Re: CL.ONE reads / RR / badness_threshold interaction

Posted by Chris Burroughs <ch...@gmail.com>.
On 04/12/2011 06:27 PM, Peter Schuller wrote:
>> So to increase pinny-ness I'll further reduce RR chance and set a
>> badness threshold.  Thanks all.
> 
> Just be aware that, assuming I am not missing something, while this
> will indeed give you better cache locality under normal circumstances
> - once that "closest" node does go down, traffic will then go to a
> node which will have potentially zero cache hit rate on that data
> since all reads up to that point were taken by the node that just went
> down.
> 
> So it's not an obvious win depending.


Yeah there less than great behaviour when nodes are restarted or
otherwise go down with this configuration.  Probably still preferable
for my current situation.  Other's mileage may vary.


http://img27.imageshack.us/img27/85/cacherestart.png

Re: CL.ONE reads / RR / badness_threshold interaction

Posted by Peter Schuller <pe...@infidyne.com>.
> To now answer my own question, the critical points that are different
> from what I said earlier are: that CL.ONE does prefer *one* node (which
> one depending on snitch) and that RR uses digests (which are not
> mentioned on the wiki page [1]) instead of comparing raw requests.

I updated it to mention digest queries with a link to another page to
explain what that is, and why they are used.

> I am assuming that RR digests save on bandwidth, but to generate the
> digest with a row cache miss the same number of disk seeks are required
> (my nemesis is disk io).

Yes.
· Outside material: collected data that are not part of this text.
/-- The bytes of a write of m bytes that uncorrectable beats refuse: those of a first or last beat that is not written whole (R174). -/
def lostBytes (s : State) (a m : Nat) : Nat :=
  let n1 := min m (32 - a % 32)
  let first := if n1 < 32 ∧ beatBad s a = true then n1 else 0
  let last := (a + m) % 32
  first + (if n1 < m ∧ last ≠ 0 ∧ beatBad s (a + m - 1) = true then last else 0)

/-- Bytes go to firn in requests (R161), each once its DELTA has room (R351). The result: bytes moved, whether a beat stopped the transfer, whether it waits. -/
def moveWrite (s : State) : Nat → Nat → List Byte → State × Nat × Bool × Bool
  | 0, _, _ => (s, 0, false, false)
  | fuel + 1, a, bs =>
    if bs.isEmpty then (s, 0, false, false)
    else
      let m := min bs.length (256 - a % 256)
      if mirWaits s a (bs.take m) then (s, 0, false, true)
      else
        let lost := lostBytes s a m
        let (s1, bad) := devWrite s whoHost 2 a (bs.take m)
        if bad then (s1, m - lost, true, false)
        else
          let r := moveWrite s1 fuel (a + m) (bs.drop m)
          (r.1, m + r.2.1, r.2.2)

/-- A MOVE to the device. `data` is what host memory holds; where it ends early, that host read failed. -/
def moveIn (s : State) (m : Nat) (c : HostCmd) (data : List Byte) : State :=
  let n := movedOf s m
  let bs := data.take (mvLen c)
  let status := if bs.length < mvLen c then 5 else 0
  match placeOf (mvAddr c) (mvLen c) with
  | .unmapped => s
  | .store k => if storeWaits s k then s else moveEnd (wrBytes s (mvAddr c) bs) m c status bs.length
  | .firn =>
    if mirForeign s (mvAddr c) (mvLen c) then moveEnd (moverBounds (satF s (rMIR_STAT + 4) 0 16 1) c) m c 2 0
    else if firnOpen s (mvAddr c) (mvLen c) = false then s
    else
      let (s1, k, bad, wait) := moveWrite s (bs.length / 256 + 2) (mvAddr c + n) (bs.drop n)
      if wait then setMoved s1 m (n + k) else moveEnd s1 m c (if bad then 4 else status) (n + k)

/-- A MOVE to the host. -/
def moveOut (s : State) (m : Nat) (c : HostCmd) : State :=
  let send := fun (s : State) (bs : List Byte) => if bs.isEmpty then s else hostOut s (.data (cmdWord c 1) bs)
  match placeOf (mvAddr c) (mvLen c) with
  | .unmapped => s
  | .store k =>
    if corePresent s k = false then
      let s1 := absentNote s k 3 m (mvAddr c)
      moveEnd (send s1 ((deadBytes (mvAddr c % 4 + mvLen c)).drop (mvAddr c % 4))) m c 3 (mvLen c)
    else if storeWaits s k then s
    else moveEnd (send s (rdBytes s (mvAddr c) (mvLen c))) m c 0 (mvLen c)
  | .firn =>
    if firnOpen s (mvAddr c) (mvLen c) = false then s
    else
      let (s1, bs, bad) := devRead s whoHost (mvLen c / 256 + 2) (mvAddr c) (mvLen c)
      moveEnd (send s1 bs) m c (if bad then 4 else 0) bs.length

/-- MOVER_COMPLETE (R374): the first MOVE of a mover's queue moves its data; it waits for Bus Master Enable, for a wake (R312) and for what it reaches. -/
def moverRun (s : State) (m : Nat) (data : Option (List Byte)) : State :=
  match moverQ s m with
  | [] => s
  | c :: _ => if busMaster s = false ∨ startsWait s then s else if mvToHost c then moveOut s m c else moveIn s m c (data.getD [])

-- loads (R276, R277, R376) -----------------------------------------------------------------------------------------------------------------

/-- The loader takes a LOAD, with the status and the code it will end with. -/
def loadTake (s : State) (c : HostCmd) (status code : Nat) (floes : List (Nat × Nat)) (wants : List (Nat × Nat × Nat)) : State :=
  let s1 := setF (dropFirst s) (rCC_IRQ_STAT 0) 1 1 1
  { s1 with host := { s1.host with loader := some ⟨c, status, code, floes, wants⟩ } }

/-- Steps 1 to 6 of a load whose image and map have been read. -/
def loadModuleRun (s : State) (c : HostCmd) (img : List Byte) (recs : TurmiRecs) (map : Option (List Nat)) : State :=
  let (s1, code, floes, wants) := loadModule s img recs map ⟨cmdF c 3 0 32, cmdF c 2 16 12, cmdF c 2 48 16⟩
  loadTake s1 c 0 code floes wants

/-- LOAD (R372, R376): the loader, Bruta, reads the module and the map at dispatch. A module in firn must lie wholly there, in stacks that accept requests. -/
def loadRun (s : State) (read : ModuleRead) : State :=
  dispatch s (· == 2) fun s c =>
    let inFirn := cmdF c 2 0 1 == 1
    let a := cmdWord c 1
    let n := cmdF c 3 0 32
    let usesHost := !inFirn || cmdWord c 5 != 0
    if s.host.loader.isSome ∨ bruta s = false ∨ ccRuns s 0 = false ∨ (ccOf s 0).todo ≠ [] ∨ startsWait s then s
    else if inFirn ∧ 2 ^ 38 < a + n then loadTake s c 2 0 [] []
    else if usesHost && !busMaster s then s
    else if inFirn ∧ firnOpen s a n = false then s
    else match read with
      | .hostError => if usesHost then loadTake s c 5 0 [] [] else s
      | .content img recs map =>
        if (cmdWord c 5 == 0) != map.isNone then s
        else if inFirn then
          let (s1, bs, bad) := devRead s whoHost (n / 256 + 2) a n
          if bad then loadTake s1 c 4 0 [] [] else loadModuleRun s1 c bs recs map
        else loadModuleRun s c img recs map

/-- Whether n blocks of a core's instruction store hold the overlays written to them (R276, step 6). -/
def overlaid (s : State) (c b n : Nat) : Bool := (List.range n).all fun i => bits (getR64 s (rOVL_VALID c)) (b + i) 1 == 1

/-- LOAD_COMPLETE (R276 step 7, R277): once every first block is valid the floes start, and the record carries the code. A START waits while R312 holds it, and wakes a gated cluster (R306). -/
def loadDone (s : State) : State :=
  match s.host.loader with
  | none => s
  | some l =>
    if !l.floes.isEmpty && startsWait s then s
    else if !(l.wants.all fun w => overlaid s w.1 w.2.1 w.2.2) then s
    else
      let s1 := if l.floes.any fun f => (clusterOf s f.1).gated then idleWake s .access else s
      let s2 := l.floes.foldl (fun s f => floeStartRun s f.1 f.2) { s1 with host := { s1.host with loader := none } }
      complete s2 l.cmd (if l.status ≠ 0 then l.status else if l.code ≠ 0 then 7 else 0) l.code

-- meanings ------------------------------------------------------------------------------------------------------------------------------------

/-- BUS_MASTER_ENABLE (R364). -/
def execBusMasterEnable (on : Bool) (s : State) : Host.Outcome State Fault Refusal := .next (busEnable s on)
/-- CTLBAR_BAD_ACCESS (R360). -/
def execCtlbarBadAccess (write : Bool) (offset : BitVec 26) (size : Nat) (s : State) : Host.Outcome State Fault Refusal :=
  .next (badAccess s write offset.toNat size)
/-- FIRNBAR_READ (R362). -/
def execFirnbarRead (offset : BitVec 36) (len : Nat) (s : State) : Host.Outcome State Fault Refusal := .next (barRead s offset.toNat len)
/-- FIRNBAR_WRITE (R362). -/
def execFirnbarWrite (offset : BitVec 36) (data : List Byte) (s : State) : Host.Outcome State Fault Refusal := .next (barWrite s offset.toNat data)
/-- HRING_POLL (R368). -/
def execHringPoll (head : Option W32) (entries : Option (List (List W64))) (s : State) : Host.Outcome State Fault Refusal :=
  .next (ringPoll s head entries)
/-- HOST_NOP (R372). -/
def execHostNop (s : State) : Host.Outcome State Fault Refusal := .next (nopRun s)
/-- MOVE (R373). -/
def execMove (s : State) : Host.Outcome State Fault Refusal := .next (moveRun s)
/-- LOAD (R376). -/
def execLoad (read : ModuleRead) (s : State) : Host.Outcome State Fault Refusal := .next (loadRun s read)
/-- REGW (R372). -/
def execRegw (s : State) : Host.Outcome State Fault Refusal := .next (regwRun s)
/-- SIGNAL (R375). -/
def execSignalCommand (s : State) : Host.Outcome State Fault Refusal := .next (signalRun s)
/-- POWER (R372). -/
def execPower (s : State) : Host.Outcome State Fault Refusal := .next (powerRun s)
/-- CLOSE (R372). -/
def execCloseCommand (s : State) : Host.Outcome State Fault Refusal := .next (closeRun s)
/-- MOVER_COMPLETE (R374). -/
def execMoverComplete (mover : MoverId) (hostData : Option (List Byte)) (s : State) : Host.Outcome State Fault Refusal := .next (moverRun s mover hostData)
/-- LOAD_COMPLETE (R277). -/
def execLoadComplete (s : State) : Host.Outcome State Fault Refusal := .next (loadDone s)
/-- The unmasking of an MSI-X vector (R359). -/
def execMsixUnmask (entry : VecWrite) (s : State) : Host.Outcome State Fault Refusal :=
  .next (unmaskRun s entry.vector ⟨entry.addr, entry.data, entry.masked⟩)
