-- ==== Sys2Proof/Safety.lean ====
section
/-! DEFINITION. The words that statements use: what a state keeps, when a word issues, when a register write is served, and the invariants of the block. -/

namespace Sys2Proof.Safety

open Sys2Proof.Machine

-- frames ---------------------------------------------------------------------------------------------------------------

/-- Every byte of firn and of the stationary stores reads as before. -/
def SameMem (s t : State) : Prop := ∀ a, rdByte t a = rdByte s a

/-- Every register word but those of a list reads as before. -/
def SameRegsBut (l : List Nat) (s t : State) : Prop := ∀ off, off ∉ l → getR t off = getR s off

/-- A command that changes no memory, no register but those of a list, no fuse and no waiting command. -/
def Frame (l : List Nat) (s t : State) : Prop :=
  SameMem s t ∧ SameRegsBut l s t ∧ t.fuses = s.fuses ∧ t.pending = s.pending

/-- The unaddressed state of every core but one is as before. -/
def OtherCores (c : Nat) (s t : State) : Prop := ∀ k, k ≠ c → coreOf t k = coreOf s k

/-- The task slots of a core but one are as before. -/
def OtherSlots (c t : Nat) (s s' : State) : Prop := ∀ u, u ≠ t → slotOf s' c u = slotOf s c u

-- native words -----------------------------------------------------------------------------------------------------------

/-- The sequencer of core c is at a group of the single word w, in its running slot t, whose floe is f; its floe cycle has come (R113), nothing holds the floe,
no other member's group stalls (R193), the word breaks no rule of its own (R142 to R157), waits for nothing (R117) and passes its checks at issue (R466). -/
def Issues (s : State) (c t f w : Nat) : Prop :=
  coreRuns s c = true ∧ (coreOf s c).switch = none ∧ runningSlot s c = some t ∧ floeFor s c t = some f ∧
    s.rstJob ≠ some (0, 32 * (c / 8) + f) ∧ groupDue s c t ≤ floeNow s c t ∧ floeHeld s c f = 0 ∧ matesRun s c t = true ∧ mateCodes s c t = [] ∧
    fetchGroup s c t = .words [((slotOf s c t).pc, w)] ∧ staticReason (slotOf s c t) 0 [] (slotOf s c t).pc w = none ∧
    wordWait s c t (slotOf s c t).pc w = 0 ∧ (dynFault s c t (slotOf s c t).pc w).isNone = true

/-- What the issue of any word of floe f of core c's cluster may write besides the word's own effect: the floe's stall reason and the count of lost trace
records of its die. -/
def issueRegs (c f : Nat) : List Nat := [rFLOE_STAT (c / 8) f, rTRC_STAT (c / 64) + 4]

/-- A slot that goes on at the next word: its pc advances, the next group's D counts from this floe cycle (R113), and every other register it has is as before. -/
def StepsOn (s s' : State) (c t : Nat) : Prop :=
  slotOf s' c t = { slotOf s c t with pc := (slotOf s c t).pc + 1, jumped := false, wait := none, cyc := floeNow s c t, fresh := false }

/-- A vector word that starts at once: the instruction queue is empty, its flowline elements and its room are there, its registers hold no parity error, and its
effective length is n (R88, R111). -/
def StartsAt (s : State) (c t w n : Nat) : Prop :=
  (coreOf s c).vxq = [] ∧ vxeReady s c t w = true ∧ vregParity s c t w = false ∧ n = effLen (slotOf s c t).vl w
/-- A vector word that starts at once on one element or more. -/
def Starts (s : State) (c t w n : Nat) : Prop := StartsAt s c t w n ∧ 0 < n

/-- The element-wise arithmetic words and their commands. -/
def arithWords (c : CoreId) : List (Op × Instr) :=
  [(.vadd, .vadd c), (.vsub, .vsub c), (.vmul, .vmul c), (.vfma, .vfma c), (.vmax, .vmax c), (.vmin, .vmin c), (.vabs, .vabs c), (.vneg, .vneg c),
    (.vexp, .vexp c), (.vlog, .vlog c), (.vrcp, .vrcp c), (.vrsq, .vrsq c)]
/-- The vector words and their commands. -/
def vectorWords (c : CoreId) : List (Op × Instr) :=
  arithWords c ++ [(.vcmp, .vcmp c), (.vsel, .vsel c), (.vred, .vred c), (.vcvt, .vcvt c), (.vstat, .vstat c), (.vstfin, .vstfin c), (.vnorm, .vnorm c),
    (.vperm, .vperm c), (.vshuf, .vshuf c), (.vpack, .vpack c), (.vunpk, .vunpk c), (.vget, .vget c), (.vsetvl, .vsetvl c), (.vupdsr, .vupdsr c)]

/-- The elements in the SWR skid buffer of a core, oldest first (R112). -/
def skid (s : State) (c : Nat) : List Elem := (coreOf s c).flo.flatMap FloEnt.es

/-- Lane i of a vector register in a format (R88). -/
def lane (s : State) (c r f i : Nat) : Nat := bits (vreg s c r).toNat (laneBits f * i) (laneBits f)

/-- The vector registers of a core but some are as before. -/
def OtherVregs (l : List Nat) (c : Nat) (s s' : State) : Prop := ∀ r, r ∉ l → vreg s' c r = vreg s c r

-- register writes ------------------------------------------------------------------------------------------------------------

/-- The package is awake, no entry to a lower state is in progress and no access waits. -/
def Awake (s : State) : Prop := s.pwr.vaux = true ∧ awake s = true ∧ s.pwr.held = [] ∧ s.pwr.entry = none

/-- A source's write to the register word at an offset is served at once: the source runs and has the rights (R361), the unit is present (R279), its region has its
clock, its crossing is aligned, and its cluster is not gated (R288, R306, R313). -/
def Served (s : State) (src : Src) (off : Nat) : Prop :=
  Awake s ∧ srcLive s src = true ∧ mayWriteAt s src off = true ∧ absentDie s off = none ∧
    (regRegion s off).all (fun r => regionUp s r && !crossWaits s r) = true ∧ gatedFor s off = none

-- fabric ----------------------------------------------------------------------------------------------------------------------------

/-- A packet joins the transmit queue of its VL and class of a port, whose flits leave in order while they hold credits (R329 to R332). -/
def Sends (s s' : State) (p cls : Nat) (k : Packet) : Prop := portOf s' p = portOf (txPush s p cls k) p

/-- A response leaves on its first hop, and no other port changes (R327, R343). -/
def Responds (s s' : State) (k : Packet) : Prop := ∀ p, portOf s' p = portOf (fabRespond s k) p

-- host ----------------------------------------------------------------------------------------------------------------------------------

/-- The record of a completed command is written at the completion index, which advances (R371). -/
def Records (s s' : State) (c : HostCmd) (status info : Nat) : Prop :=
  getR s' rCTAIL = getR s rCTAIL + 1 ∧
    ∃ out, s'.host.out = s.host.out ++ out ++ [.record ((getR64 s rCRING_BASE + 32 * ((getR s rCTAIL).toNat % 2 ^ ringLog s)) % 2 ^ 64)
      (recWords s ⟨c, status, info, tbNow s⟩)]

/-- The host's next command is c, which a trained link with Bus Master Enable lets complete at once, without an interrupt of its own (R364, R370, R371). -/
def NextCommand (s : State) (c : HostCmd) (opc : Nat) : Prop :=
  (∃ r, s.host.accepted = c :: r) ∧ cmdOpc c = opc ∧ fenceOk s c = true ∧ hostDead s = false ∧ busMaster s = true ∧ s.host.recs = [] ∧ cmdF c 0 9 1 = 0

-- invariants -------------------------------------------------------------------------------------------------------------------

/-- Registers and memory are in their canonical form: equal contents are equal data. -/
def Canonical (s : State) : Prop := mwf resetVal s.regs = true ∧ mwf zeroByte s.mem = true

/-- Whether an owner slot of the security store has been programmed (R407). -/
def usedAt (s : State) (k : Nat) : Bool := (ownerSlot s k).used

/-- What fuses hold, a later state holds (R1, R404, R407): the grade, a security version at least as high, and the programmed owner slots. -/
def FusesKept (s t : State) : Prop :=
  t.fuses = s.fuses ∧ s.sec.svn ≤ t.sec.svn ∧ ∀ k, usedAt s k = true → usedAt t k = true

end Sys2Proof.Safety
end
It's only a bandwidth optimization.

> So to increase pinny-ness I'll further reduce RR chance and set a
> badness threshold.  Thanks all.

Just be aware that, assuming I am not missing something, while this
will indeed give you better cache locality under normal circumstances
- once that "closest" node does go down, traffic will then go to a
node which will have potentially zero cache hit rate on that data
since all reads up to that point were taken by the node that just went
down.

So it's not an obvious win depending.

-- 
/ Peter Schuller

Re: CL.ONE reads / RR / badness_threshold interaction

Posted by Chris Burroughs <ch...@gmail.com>.
Peter, thank you for the extremely detailed reply.

To now answer my own question, the critical points that are different
from what I said earlier are: that CL.ONE does prefer *one* node (which
one depending on snitch) and that RR uses digests (which are not
mentioned on the wiki page [1]) instead of comparing raw requests.
Totally tangential, but in the case of CL.ONE with narrow rows making
the request and taking the fastest would probably be better, but having
things work both ways depending on row size sounds painfully
complicated.  (As Aaron points out this is not how things work now.)

I am assuming that RR digests save on bandwidth, but to generate the
digest with a row cache miss the same number of disk seeks are required
(my nemesis is disk io).

So to increase pinny-ness I'll further reduce RR chance and set a
badness threshold.  Thanks all.


[1] http://wiki.apache.org/cassandra/ReadRepair

Re: CL.ONE reads / RR / badness_threshold interaction

Posted by Peter Schuller <pe...@infidyne.com>.
Ok, I took this opportunity to look look a bit more on this part of
the code. My reading of StorageProxy.fetchRows() and related is as
follows, but please allow for others to say I'm wrong/missing
something (and sorry, this is more a stream of consciousness that is
probably more useful to me for learning the code than in answer to
your question, but it's probably better to send it than write it and
then just discard the e-mail - maybe someone is helped;)):

The endpoints obtained is sorted by the snitch's sortByProximity,
against the local address. If the closest (as determined by that
sorting) is the local address, the request is added directly to the
local READ stage.

In the case of the SimpleSnitch, sortByProximity is a no-op, so the
"sorted by proximity" should be the ring order. As per the comments to
the SimpleSnitch, the intent is to allow "non-read-repaired reads to
prefer a single endpoint, which improves cache locality".

So my understand is that in the case of the SImpleSnitch, ignoring any
effect of the dynamic snitch, you will *not* always grab from the
local node because the "closest" node (because ring order is used) is
just whatever is the "first" node on the ring in the replica set.

In the case of the NetworkTopologyStrategy, it inherits the
implementation in AbstractNetworkTopologySnitch which sorts by
AbstractNetworkTopologySnitch.compareEndPoints(), which:

(1) Always prefers itself to any other node. So "myself" is always
"closest", no matter what.
(2) Else, always prefers a node in the same rack, to a node in a different rack.
(3) Else, always prefers a node in the same dc, to a node in a different dc.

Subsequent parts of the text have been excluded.